What is your Education Worth?
Looking for an investment that will return 200% or more percent a year for the rest of your working life? It’s the money you spend on your education.
During 1996-97, the average tuition and fees in the United States ranged from approximately $1,500 for a public, two-year college to more than $11,000 for a private, four-year college. Add another $6,000 to $12,000 per year for meals, accommodation, books and fees and you have a very rough idea of how much your education will cost. But before you panic, look at the payoff. The average annual wage of high school graduates is $26,000, while those with a bachelor’s degree or higher earn an average of double that amount — about $48,000 a year. If you go to an expensive, private, four year university you may pay up to $25,000 per year for your education, but at an average of $48,000 per year return, your investment will soon pay off big. Furthermore, the cache that comes along a degree from a prestigious school often leads to one of the higher paying jobs — even at the entry level — so even that expensive school pays off.
How much return will you get on your investment in yourself? Well, that’s hard to estimate. It depends on the degree you acquire, where you went to school, and your choice of a career. More education doesn’t always equate to more money. The average salary of some college majors — such as in the social sciences — is often less than salaries of some jobs requiring only technical training, such as plumbers, electricians and mechanics of high-priced foreign cars. However, experts agree that some type of training, whether college or technical, is necessary to compete in the labor force.
Although an education definitely pays off financially, it pays off in other ways, as well. Average Americans change careers three to four times in their lives, and that number is going up with each new group of graduates entering the labor force. In your own lifetime, you may find yourself entering entirely new fields five to seven times. So beyond knowing how to do the job you’re training for now, it’s essential important to be good at problem-solving and communicating with others. Creativity, the ability to work with others and flexibility are also skills that will pay off throughout your work life.
How much will your education cost? Although the figures we’ve given you are estimates, the fact is, costs vary widely. The best way to begin developing a budget, it to know what school(s) you might life to attend. Then contact your school counselor or the financial aid office in the school you plan to attend. Or visit the college’s web site.
- tuition — the amount of money a school charges for the cost of instruction and use of facilities on campus
- fees — pay for other costs such as special activities or events and health care
- room and board — your living expenses. This is determined by whether you live, stay at home and commute to classes, live in a dorm or have an apartment. Unless your university has strict rules about accommodation, it pays to compare the costs of each before choosing your living arrangements
- books and materials — you’ll probably have one or more textbooks for every course, and depending on your major, you may need extra supplies such as computer disks, art supplies, etc. College textbooks are expensive — often $50 to $70 each — so check with your school to see how much they think you should budget for books and materials each term.
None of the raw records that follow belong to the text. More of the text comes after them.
-- ==== Sys2Proof/Certificates/Slice0/Obligations.lean ====
section
/-! DEFINITION. The statements for the provers: what spec/ says the commands, the faults, the host's actions and the
whole block do. Each names the rule it formalises. -/

open Sys2Proof Sys2Proof.Machine Host

/-! ### Encoding and dispatch -/

/-- Every command, with every immediate, is read back from its word (R46, R47, R48). -/
def Obligations.DecodeReadsBackEveryEncodedCommand : Prop :=
  ∀ i : Instr, i.wellFormed = true ∧ decode (encode i) = .ok i

/-- A word that decodes to a command is that command's word: no two words are one command (R47, R50). -/
def Obligations.DecodedCommandEncodesToItsWord : Prop :=
  ∀ (w : Word) (i : Instr), decode w = .ok i → encode i = w

/-- "a word w is the command exactly when (w & mask) = match; the masks of different rows select disjoint sets of
words" (R47). -/
def Obligations.CommandExactlyWhenMaskedWordMatches : Prop :=
  (∀ (w : Word) (m : Mnemonic), (∃ i, decode w = .ok i ∧ i.mnemonic = m) ↔ w &&& m.maskWord = m.matchWord) ∧
    ∀ (w : Word) (m m' : Mnemonic),
      w &&& m.maskWord = m.matchWord → w &&& m'.maskWord = m'.matchWord → m = m'

/-- Which words are illegal, by opcode ranges and must-be-zero fields; presented with ERR = 0 such a word raises
IllegalCommand in stage 7, otherwise it is discarded (R49); the rule's four examples are illegal. -/
def Obligations.IllegalWordsAreThoseOfTheRuleAndRaise : Prop :=
  (∀ w : Word, (∃ e, decode w = .error e) ↔
    let op := w.toNat / 2 ^ 24
    let field := w.toNat % 2 ^ 24
    (6 ≤ op ∧ op ≤ 0x0F) ∨ (0x15 ≤ op ∧ op ≤ 0x1E) ∨ (0x20 ≤ op ∧ op ≤ 0xFE) ∨
      (1 ≤ op ∧ op ≤ 3 ∧ field / 2 ^ 16 ≠ 0) ∨ (op = 4 ∧ field / 2 ^ 8 ≠ 0) ∨ (op = 5 ∧ field / 2 ≠ 0) ∨
      ((op = 0 ∨ (0x10 ≤ op ∧ op ≤ 0x14) ∨ op = 0x1F ∨ op = 0xFF) ∧ field ≠ 0)) ∧
    (∀ (s : State) (w : Word) (rest : List HostAction) (e : IllegalWord),
      s.input = .command w :: rest → decode w = .error e →
        (s.err = 0#3 → step s = .next { s with input := rest, err := 5#3, errstg := 7#3 }) ∧
          (s.err ≠ 0#3 → step s = .next { s with input := rest })) ∧
    ∀ w ∈ [0x06000000#32, 0x10000001#32, 0x01010010#32, 0x05000002#32], ∃ e, decode w = .error e

/-- A few words written out from the table of rule R47 decode to the commands they stand for. -/
def Obligations.WordsWrittenOutFromTheTableDecode : Prop :=
  decode 0x01000010#32 = .ok (.setn 16#16) ∧ decode 0x0200000A#32 = .ok (.setrows 10#16) ∧
    decode 0x03000003#32 = .ok (.setcols 3#16) ∧ decode 0x040000FF#32 = .ok (.setch 255#8) ∧
    decode 0x05000001#32 = .ok (.pixok 1#1) ∧ decode 0x12000000#32 = .ok .dither ∧
    decode 0x1F000000#32 = .ok .convert ∧ decode 0xFF000000#32 = .ok .rst

/-- A step whose next host action is a command that decodes to `i`, and that is not discarded, is `exec i` on the
state with the action taken off the host's sequence (R18, R40, R96); a word put there by `withFetchWord` runs so. The
host's sequence as a field of the state is the model's, log entry 4. -/
def Obligations.StepRunsTheDecodedCommand : Prop :=
  ∀ (s : State) (w : Word) (i : Instr), decode w = .ok i → (s.err = 0#3 ∨ i = .rst) →
    (∀ rest, s.input = .command w :: rest → step s = exec i { s with input := rest }) ∧
      step (s.withFetchWord 32 w.toNat) = exec i s

/-- Command dispatch (R96). -/
def Obligations.DispatchFollowsItsOrder : Prop :=
  ∀ (s : State) (w : Word) (rest : List HostAction), s.input = .command w :: rest →
    (w = 0xFF000000#32 → step s = exec .rst { s with input := rest }) ∧
      (w ≠ 0xFF000000#32 → s.err ≠ 0#3 → step s = .next { s with input := rest }) ∧
      (w ≠ 0xFF000000#32 → s.err = 0#3 →
        (∀ e, decode w = .error e → step s = .next { s with input := rest, err := 5#3, errstg := 7#3 }) ∧
          ∀ i, decode w = .ok i → step s = exec i { s with input := rest })

/-- A written command assembles to the HostCmd of its word; SETDIM and STAGES to their fixed sequences; an operand that
does not fit is an assembly error (R51, R52). The same of the text of a line, read by `assembleLine`, with operands in
decimal or hexadecimal and with or without a comment, of the host actions PIXW and REGR, and of a listing of one command
a line. That a PIXW address or a REGR number out of range assembles all the same is the model's choice, no rule of the
spec: ranges are not checked at assembly, and the access itself is refused (DESIGN CHOICE, log entries 11 and 6). -/
def Obligations.AssemblyOfCommandsAndPseudoCommands : Prop :=
  (∀ i : Instr, AsmLine.actions (.command i.written) = some [.command (encode i)]) ∧
    (∀ r c : Half, AsmLine.actions (.setdim r.toNat c.toNat) =
      some [.command (encode (.setrows r)), .command (encode (.setcols c))]) ∧
    AsmLine.actions .stages = some [.command 0x10000000#32, .command 0x11000000#32, .command 0x12000000#32,
      .command 0x13000000#32, .command 0x14000000#32] ∧
    (∀ c : WrittenCommand, c.wellFormed = false → AsmLine.actions (.command c) = none) ∧
    ∀ numeral ∈ [decimal, hexadecimal], ∀ tail : List Char, (tail = [] ∨ ∃ comment, tail = ';' :: comment) →
      (∀ i : Instr, assembleLine (writtenText numeral i.written ++ tail) = some [.command (encode i)]) ∧
        (∀ c : WrittenCommand, c.wellFormed = false → assembleLine (writtenText numeral c ++ tail) = none) ∧
        (∀ r c : Half,
          assembleLine (['S', 'E', 'T', 'D', 'I', 'M', ' '] ++ numeral r.toNat ++ [',', ' '] ++ numeral c.toNat ++ tail) =
            some [.command (encode (.setrows r)), .command (encode (.setcols c))]) ∧
        assembleLine (['S', 'T', 'A', 'G', 'E', 'S'] ++ tail) = some (stageCommands.map commandAction) ∧
        (∀ (addr : Nat) (v : Byte) (vs : List Byte),
          assembleLine (['P', 'I', 'X', 'W', ' '] ++ numeral addr ++ [','] ++
            (v :: vs).flatMap (fun u => ' ' :: numeral u.toNat) ++ tail) = some (pixWrites addr (v :: vs))) ∧
        (∀ k : Nat, assembleLine (['R', 'E', 'G', 'R', ' '] ++ numeral k ++ tail) = some [.regRead k]) ∧
        ∀ is : List Instr, assemble (is.map fun i => writtenText numeral i.written ++ tail) =
          some (is.map fun i => .command (encode i))

/-! ### Configuration commands -/

/-- NOP (R57): its word, and that it changes nothing, whether executed or discarded. -/
def Obligations.NopChangesNothing : Prop :=
  encode .nop = 0x00000000#32 ∧ (∀ s : State, exec .nop s = .next s) ∧
    ∀ (s : State) (rest : List HostAction), s.input = .command 0x00000000#32 :: rest →
      step s = .next { s with input := rest }

/-- SETN (R58): its word, its one register, no fault for any value; the illegal sizes of the rule succeed here and are
refused by GEN; a matrix of another size is reported by DITHER; SETN 16 after reset changes nothing. -/
def Obligations.SetnWritesMsizeUnchecked : Prop :=
  (∀ v : Half, encode (.setn v) = 0x01000000#32 ||| v.zeroExtend 32) ∧
    (∀ (v : Half) (s : State), exec (.setn v) s = .next { s with msize := v }) ∧
    (∀ v ∈ [0#16, 1#16, 6#16, 128#16, 65535#16], ∀ s : State,
      exec .gen { s with msize := v } = .next { s with msize := v, err := 1#3, errstg := 1#3 }) ∧
    (∀ (v : Half) (s : State), s.lum.valid = 1#1 → s.bayer.valid = 1#1 → s.lum.rows = s.rows → s.lum.cols = s.cols →
      s.bayer.size ≠ v → exec .dither { s with msize := v } = .next { s with msize := v, err := 2#3, errstg := 3#3 }) ∧
    ∀ b : Build, exec (.setn 16#16) (State.resetOf b) = .next (State.resetOf b)

/-- SETROWS and SETCOLS (R59, R60): their words and their one register; changing either between two stage commands
makes the next stage raise DimensionMismatch. -/
def Obligations.SetrowsSetcolsWriteTheDimensions : Prop :=
  (∀ (v : Half) (s : State), encode (.setrows v) = 0x02000000#32 ||| v.zeroExtend 32 ∧
    exec (.setrows v) s = .next { s with rows := v }) ∧
    (∀ (v : Half) (s : State), encode (.setcols v) = 0x03000000#32 ||| v.zeroExtend 32 ∧
      exec (.setcols v) s = .next { s with cols := v }) ∧
    ∀ (r c : Half) (s : State),
      (s.lum.valid = 1#1 → s.bayer.valid = 1#1 → s.lum.rows ≠ r ∨ s.lum.cols ≠ c →
        exec .dither { s with rows := r, cols := c } =
          .next { s with rows := r, cols := c, err := 2#3, errstg := 3#3 }) ∧
        (s.dbit.valid = 1#1 → s.dbit.rows ≠ r ∨ s.dbit.cols ≠ c →
          exec .invert { s with rows := r, cols := c } =
            .next { s with rows := r, cols := c, err := 2#3, errstg := 4#3 }) ∧
        (s.sbit.valid = 1#1 → s.sbit.rows ≠ r ∨ s.sbit.cols ≠ c →
          exec .pack { s with rows := r, cols := c } =
            .next { s with rows := r, cols := c, err := 2#3, errstg := 5#3 })

/-- SETCH and PIXOK (R61, R62): their words and their one register; a channel count other than 3 makes the next LUMA
raise DimensionMismatch where the input is declared available. -/
def Obligations.SetchPixokWriteTheirRegister : Prop :=
  (∀ (v : Byte) (s : State), encode (.setch v) = 0x04000000#32 ||| v.zeroExtend 32 ∧
    exec (.setch v) s = .next { s with ch := v }) ∧
    (∀ (v : Bit) (s : State), encode (.pixok v) = 0x05000000#32 ||| v.zeroExtend 32 ∧
      exec (.pixok v) s = .next { s with pixok := v }) ∧
    ∀ (v : Byte) (s : State), v ≠ 3#8 → s.pixok = 1#1 →
      exec .luma { s with ch := v } = .next { s with ch := v, err := 2#3, errstg := 2#3 }

/-! ### GEN -/

/-- GEN (R63): its word; with a legal MSIZE, BAYER holds Gen(MSIZE), BN = MSIZE, BV = 1 and nothing else changes;
otherwise InvalidParameter in stage 1 and nothing else; GEN again on the matrix it made changes nothing. -/
def Obligations.GenBuildsTheMatrixOrFaults : Prop :=
  encode .gen = 0x10000000#32 ∧ (∀ s : State, isValidN s.msize.toNat = true →
    exec .gen s = .next { s with bayer := ⟨1#1, s.msize, genGrid s.msize.toNat⟩ } ∧
      ∀ t, exec .gen s = .next t → ∀ a < s.msize.toNat, ∀ b < s.msize.toNat,
        (t.bayerAt a b).toNat = genRank s.msize.toNat a b) ∧
    (∀ s : State, isValidN s.msize.toNat = false → exec .gen s = .next { s with err := 1#3, errstg := 1#3 }) ∧
    ∀ s : State, s.bayerInv → s.bayer.valid = 1#1 → s.bayer.size = s.msize → exec .gen s = .next s

/-- The legal sizes are the powers of two from 2 to 64, with the rule's verdicts; GEN refuses a size above 64 with
InvalidParameter (R64). -/
def Obligations.LegalSizesArePowersOfTwoUpTo64 : Prop :=
  (∀ n : Nat, isValidN n = true ↔ (∃ k, n = 2 ^ k) ∧ 2 ≤ n ∧ n ≤ 64) ∧
    [0, 1, 2, 3, 6, 12, 16, 64, 128, 65535].map isValidN =
      [false, false, true, false, false, false, true, true, false, false] ∧
    ∀ s : State, 64 < s.msize.toNat → exec .gen s = .next { s with err := 1#3, errstg := 1#3 }

/-- The recursion of the matrix: base and four quadrants (R65). -/
def Obligations.MatrixRecursionByQuadrants : Prop :=
  (genRank 2 0 0 = 0 ∧ genRank 2 0 1 = 2 ∧ genRank 2 1 0 = 3 ∧ genRank 2 1 1 = 1) ∧
    ∀ n, isValidN n = true → 4 ≤ n → ∀ a < n / 2, ∀ b < n / 2,
      genRank n a b = 4 * genRank (n / 2) a b ∧
        genRank n a (b + n / 2) = 4 * genRank (n / 2) a b + 2 ∧
        genRank n (a + n / 2) b = 4 * genRank (n / 2) a b + 3 ∧
        genRank n (a + n / 2) (b + n / 2) = 4 * genRank (n / 2) a b + 1

/-- The closed form: the rank is the bit-reversed interleaving of a XOR b and a (R66). -/
def Obligations.MatrixClosedForm : Prop :=
  ∀ n, isValidN n = true → ∀ a < n, ∀ b < n,
    genRank n a b =
      ((List.range n.log2).map fun k =>
        (2 * ((a.testBit k ^^ b.testBit k).toNat) + (a.testBit k).toNat) * 4 ^ (n.log2 - 1 - k)).sum

/-- Bijection, quadrant identity and corners of Gen(n) (R67). -/
def Obligations.MatrixIsAPermutationWithItsCorners : Prop :=
  ∀ n, isValidN n = true →
    (∀ a < n, ∀ b < n, genRank n a b < n ^ 2) ∧
      (∀ g < n ^ 2, ∃! p : Nat × Nat, p.1 < n ∧ p.2 < n ∧ genRank n p.1 p.2 = g) ∧
      (4 ≤ n → ∀ a < n / 2, ∀ b < n / 2,
        genRank n (a + n / 2) (b + n / 2) = 4 * genRank (n / 2) a b + 1 ∧
          genRank n a (b + n / 2) = 4 * genRank (n / 2) a b + 2 ∧
          genRank n (a + n / 2) b = 4 * genRank (n / 2) a b + 3 ∧ genRank n a b = 4 * genRank (n / 2) a b) ∧
      genRank n 0 0 = 0 ∧ genRank n (n - 1) 0 = n ^ 2 - 1

/-- Thresholds lie strictly between 0 and 255, are symmetric, and have the rule's smallest and largest values
(R69). -/
def Obligations.ThresholdsLieStrictlyInside : Prop :=
  ∀ n, isValidN n = true →
    (∀ g < n ^ 2, 0 < thr g n ∧ thr g n < 255 ∧ thr 0 n ≤ thr g n ∧ thr g n ≤ thr (n ^ 2 - 1) n ∧
      thr g n + thr (n ^ 2 - 1 - g) n = 255) ∧
      thr 0 n = 255 / (1 + (n : ℚ) ^ 2) ∧ thr (n ^ 2 - 1) n = 255 * (n : ℚ) ^ 2 / (1 + (n : ℚ) ^ 2)

/-! ### LUMA -/

/-- LUMA (R71): its word, its three checks in order, and on success LUM[i][j] = LumNum of the three samples at
PixAddr, the tag, the flag, and nothing else. -/
def Obligations.LumaChecksThenReducesEveryPixel : Prop :=
  encode .luma = 0x11000000#32 ∧ ∀ s : State,
    (s.pixok = 0#1 → exec .luma s = .next { s with err := 3#3, errstg := 2#3 }) ∧
      (s.pixok = 1#1 → s.ch ≠ 3#8 → exec .luma s = .next { s with err := 2#3, errstg := 2#3 }) ∧
      (s.pixok = 1#1 → s.ch = 3#8 →
        s.rows = 0#16 ∨ s.build.maxRows < s.rows.toNat ∨ s.cols = 0#16 ∨ s.build.maxCols < s.cols.toNat →
        exec .luma s = .next { s with err := 2#3, errstg := 2#3 }) ∧
      (s.pixok = 1#1 → s.ch = 3#8 → 1 ≤ s.rows.toNat → s.rows.toNat ≤ s.build.maxRows → 1 ≤ s.cols.toNat →
        s.cols.toNat ≤ s.build.maxCols →
        ∃ t, exec .luma s = .next t ∧ t = { s with lum := ⟨1#1, s.rows, s.cols, t.lum.cells⟩ } ∧
          Grid.hasShape t.lum.cells s.rows.toNat s.cols.toNat ∧
          ∀ i < s.rows.toNat, ∀ j < s.cols.toNat, (t.lumAt i j).toNat =
            lumNum (s.pixByte (3 * (i * s.cols.toNat + j) + 0)).toNat
              (s.pixByte (3 * (i * s.cols.toNat + j) + 1)).toNat (s.pixByte (3 * (i * s.cols.toNat + j) + 2)).toNat)

/-- The luminance numerator: its formula, its range, black and white (R72). -/
def Obligations.LumNumFormulaAndRange : Prop :=
  (∀ r g b : Nat, lumNum r g b = 2989 * r + 5870 * g + 1140 * b ∧ (lumNum r g b : ℚ) / 10000 =
    2989 / 10000 * r + 5870 / 10000 * g + 1140 / 10000 * b) ∧
    (∀ r ≤ 255, ∀ g ≤ 255, ∀ b ≤ 255, lumNum r g b ≤ 2549745) ∧
    lumNum 0 0 0 = 0 ∧ lumNum 255 255 255 = 2549745

/-- Same dimensions, linearity, monotonicity, gray pixels (R74). -/
def Obligations.LumaKeepsDimensionsIsLinearAndMonotone : Prop :=
  (∀ s t : State, exec .luma s = .next t → t.err = s.err → t.errstg = s.errstg → s.err = 0#3 →
    t.lum.rows = s.rows ∧ t.lum.cols = s.cols) ∧
    (∀ k r g b : Nat, lumNum (k * r) (k * g) (k * b) = k * lumNum r g b) ∧
    (∀ r g b d : Nat, 0 < d → lumNum r g b < lumNum (r + d) g b ∧ lumNum r g b < lumNum r (g + d) b ∧
      lumNum r g b < lumNum r g (b + d)) ∧
    ∀ v : Nat, lumNum v v v = 9999 * v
Saving Money On College Expenses
Yes, college is expensive, but there are ways you can control your costs. A lot depends on the type of school you attend (public or private school, two-year, four-year vocational/technical program, instate or out-of-state location). Your major, whether you are a full- or part-time student, and where you live also affect costs. Here are some ways to keep school expenses to a minimum:
- Research the educational requirements for the field you plan to enter. Not every field requires a college degree. Remember, though, technical schools, while they give you the training you require, are not always the cheapest choice.
- Public, state-owned or state-funded schools are usually cheaper than privately owned institutions.
- In-state schools are usually cheaper than out-of-state schools.
- Even for out-of-state students, the tuition and fees of the schools in some states, such as Nevada, are considerably less expensive than those in other states. Spend some time comparing tuition costs for out-of-state students around the country.
- Some states, such as Florida, offer a cost-saving two-tier system in which you can spend your first two years commuting to a community college near home and then your last two years in residence at a four-year university away from home. You receive an associates degree for the first to years of your work and the credits are automatically transferred to the university towards your bachelors degree.
- Some states, such as New York, offer easy-to-qualify-for scholarships for residents of that state planning to attend state-owned universities in their home states. Check out whether your state offers such a plan.
- If you have a number of housing options, spend some time researching and comparing costs. Don’t forget “hidden” costs such as the price of phone and electricity, security deposit on an apartment, initiation and membership fees in a Greek letter fellowship, etc.
- When buying textbooks and course materials, check out sources of second-hand books first. Many college bookstores buy back books at the end of the year and recycle them. Or there may be an off-campus source.
A little creativity coupled with taking the time to research your options can make education after high school a lot more affordable than your thought.